• **Information**:
-- ==== Sys2Proof/Syntax.lean ====
section
/-!
DEFINITION. Sys2Proof/Syntax.lean: the commands of the hub. Instr has one constructor per row of
spec/opcode_table.json. A command is an instruction of a Koloux engine, a frame or transaction of a host, a
register write with an effect, or an event of the hub's own hardware; what the hub takes from outside at that
moment (a code, a stamp, a measured energy, a frame) is an operand.
-/
namespace Sys2Proof

/-- A command port: 0 to 3 are the lanes L0 to L3, 4 is the management serial port (R347). -/
abbrev Port := Fin 5
/-- A Koloux word register w0 to w31 (R181). -/
abbrev WReg := Fin 32
/-- A Koloux predicate p0 to p7 (R181). -/
abbrev PReg := Fin 8
/-- A Koloux accumulator a0 to a3 (R181). -/
abbrev AReg := Fin 4

/-- The guard of a Koloux instruction: predicate `pg`, negated when `pn` (R185). -/
structure Guard where
  pg : Fin 8
  pn : Bool
  deriving DecidableEq, Repr

/-- The straps sampled at t = 0 (R42). -/
structure Straps where
  auth     : BitVec 4
  pairRole : Bool
  spMode   : BitVec 2
  deriving DecidableEq, Repr

/-- The instructions of the boundary-scan port. -/
inductive TapOp where
  | bypass | idcode | samplePreload | extest | clamp | highz
  deriving DecidableEq, Repr

/-- The lead of a bridge on which a wire break is restored (R86). -/
inductive Lead where
  | exc | sense
  deriving DecidableEq, Repr

/-- Which comparator of a fast channel crossed (R209). -/
inductive Comparator where
  | a | b
  deriving DecidableEq, Repr

/-- What FETCH reads of a sample word (R201). -/
inductive WordKind where
  | value | max | min | rms | env
  deriving DecidableEq, Repr

/-- The header of a Neilpol command as the port takes it: its tag, the source that sent it and whether the
sender asks to be the notice subscriber. -/
structure CmdHdr where
  tag : BitVec 16
  src : BitVec 48
  sub : Bool
  deriving DecidableEq, Repr

/-- What faults an engine at once (R176). -/
inductive EngFaultCause where
  | imemEcc | lmemEcc | parity
  deriving DecidableEq, Repr

/-- A received PTP event or general message: what the port stamps and what the message carries. -/
structure PtpMsg where
  domain    : BitVec 8
  seq       : BitVec 16
  srcId     : W64
  srcPort   : BitVec 16
  twoStep   : Bool
  corr      : Int
  ts        : Int
  rx        : Int
  reqId     : W64
  tr        : BitVec 2 := 0
  deriving DecidableEq, Repr

/-- A received Announce message with its data set. -/
structure AnnounceMsg where
  domain    : BitVec 8
  srcId     : W64
  srcPort   : BitVec 16
  gmId      : W64
  priority1 : BitVec 8
  clsAccVar : BitVec 32
  priority2 : BitVec 8
  steps     : BitVec 16
  utcOff    : BitVec 16
  own       : Bool
  tr        : BitVec 2 := 0
  deriving DecidableEq, Repr

/-- The cause of a loss of link, LANE_STAT.LASTLOSS (R282). -/
abbrev LossCause := Fin 8

/-- What the switch reads of a PTP message it forwards: message type, domain, sequence, source port, the two-step flag,
how its checksum stands: 0 none to keep (Layer 2, or IPv4 with checksum 0), 1 IPv4 with a checksum, 2 IPv6 with the two
trailing octets, 3 IPv6 without them, and its encapsulation as TB_CFG.TRANSPORT numbers it (R261, R299, R300). -/
structure PtpTag where
  kind    : BitVec 4
  domain  : BitVec 8
  seq     : BitVec 16
  srcId   : W64
  srcPort : BitVec 16
  twoStep : Bool
  csum    : Fin 4
  tr      : BitVec 2 := 0
  deriving DecidableEq, Repr

/-- An Ethernet frame as a lane delivers it: addresses, EtherType, VLAN tag and priority, the UDP destination port of an IP
datagram, the payload as 64-bit words, the length in octets, the FCS. -/
structure Frame where
  dst    : BitVec 48
  src    : BitVec 48
  etype  : BitVec 16
  vid    : Option (BitVec 12)
  pcp    : BitVec 3
  udp    : Option (BitVec 16)
  ptp    : Option PtpTag
  words  : List W64
  octets : Nat
  fcsOk  : Bool
  deriving DecidableEq, Repr

/-- The condition of a bank fault (R436). -/
inductive BankFaultCause where
  | conv | pipe | dds | supv | escalated
  deriving DecidableEq, Repr

/-- The part of the DRAM that an uncorrectable error strikes, or shared SRAM, for which no row of its own tells an error (R21, R196; log
entry 88). -/
inductive DramPart where
  | bulk | capture | ledger | queue | reserved | sram
  deriving DecidableEq, Repr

• **Work instructions**: Retype the entries precisely as they stand.

• **Answer for the task**:
-- ==== Sys2Proof/Syntax.lean ====
section
/-!
DEFINITION. Sys2Proof/Syntax.lean: the commands of the hub. Instr has one constructor per row of
spec/opcode_table.json. A command is an instruction of a Koloux engine, a frame or transaction of a host, a
register write with an effect, or an event of the hub's own hardware; what the hub takes from outside at that
moment (a code, a stamp, a measured energy, a frame) is an operand.
-/
namespace Sys2Proof

/-- A command port: 0 to 3 are the lanes L0 to L3, 4 is the management serial port (R347). -/
abbrev Port := Fin 5
/-- A Koloux word register w0 to w31 (R181). -/
abbrev WReg := Fin 32
/-- A Koloux predicate p0 to p7 (R181). -/
abbrev PReg := Fin 8
/-- A Koloux accumulator a0 to a3 (R181). -/
abbrev AReg := Fin 4

/-- The guard of a Koloux instruction: predicate `pg`, negated when `pn` (R185). -/
structure Guard where
  pg : Fin 8
  pn : Bool
  deriving DecidableEq, Repr

/-- The straps sampled at t = 0 (R42). -/
structure Straps where
  auth     : BitVec 4
  pairRole : Bool
  spMode   : BitVec 2
  deriving DecidableEq, Repr

/-- The instructions of the boundary-scan port. -/
inductive TapOp where
  | bypass | idcode | samplePreload | extest | clamp | highz
  deriving DecidableEq, Repr

/-- The lead of a bridge on which a wire break is restored (R86). -/
inductive Lead where
  | exc | sense
  deriving DecidableEq, Repr

/-- Which comparator of a fast channel crossed (R209). -/
inductive Comparator where
  | a | b
  deriving DecidableEq, Repr

/-- What FETCH reads of a sample word (R201). -/
inductive WordKind where
  | value | max | min | rms | env
  deriving DecidableEq, Repr

/-- The header of a Neilpol command as the port takes it: its tag, the source that sent it and whether the
sender asks to be the notice subscriber. -/
structure CmdHdr where
  tag : BitVec 16
  src : BitVec 48
  sub : Bool
  deriving DecidableEq, Repr

/-- What faults an engine at once (R176). -/
inductive EngFaultCause where
  | imemEcc | lmemEcc | parity
  deriving DecidableEq, Repr

/-- A received PTP event or general message: what the port stamps and what the message carries. -/
structure PtpMsg where
  domain    : BitVec 8
  seq       : BitVec 16
  srcId     : W64
  srcPort   : BitVec 16
  twoStep   : Bool
  corr      : Int
  ts        : Int
  rx        : Int
  reqId     : W64
  tr        : BitVec 2 := 0
  deriving DecidableEq, Repr

/-- A received Announce message with its data set. -/
structure AnnounceMsg where
  domain    : BitVec 8
  srcId     : W64
  srcPort   : BitVec 16
  gmId      : W64
  priority1 : BitVec 8
  clsAccVar : BitVec 32
  priority2 : BitVec 8
  steps     : BitVec 16
  utcOff    : BitVec 16
  own       : Bool
  tr        : BitVec 2 := 0
  deriving DecidableEq, Repr

/-- The cause of a loss of link, LANE_STAT.LASTLOSS (R282). -/
abbrev LossCause := Fin 8

/-- What the switch reads of a PTP message it forwards: message type, domain, sequence, source port, the two-step flag,
how its checksum stands: 0 none to keep (Layer 2, or IPv4 with checksum 0), 1 IPv4 with a checksum, 2 IPv6 with the two
trailing octets, 3 IPv6 without them, and its encapsulation as TB_CFG.TRANSPORT numbers it (R261, R299, R300). -/
structure PtpTag where
  kind    : BitVec 4
  domain  : BitVec 8
  seq     : BitVec 16
  srcId   : W64
  srcPort : BitVec 16
  twoStep : Bool
  csum    : Fin 4
  tr      : BitVec 2 := 0
  deriving DecidableEq, Repr

/-- An Ethernet frame as a lane delivers it: addresses, EtherType, VLAN tag and priority, the UDP destination port of an IP
datagram, the payload as 64-bit words, the length in octets, the FCS. -/
structure Frame where
  dst    : BitVec 48
  src    : BitVec 48
  etype  : BitVec 16
  vid    : Option (BitVec 12)
  pcp    : BitVec 3
  udp    : Option (BitVec 16)
  ptp    : Option PtpTag
  words  : List W64
  octets : Nat
  fcsOk  : Bool
  deriving DecidableEq, Repr

/-- The condition of a bank fault (R436). -/
inductive BankFaultCause where
  | conv | pipe | dds | supv | escalated
  deriving DecidableEq, Repr

/-- The part of the DRAM that an uncorrectable error strikes, or shared SRAM, for which no row of its own tells an error (R21, R196; log
entry 88). -/
inductive DramPart where
  | bulk | capture | ledger | queue | reserved | sram
  deriving DecidableEq, Repr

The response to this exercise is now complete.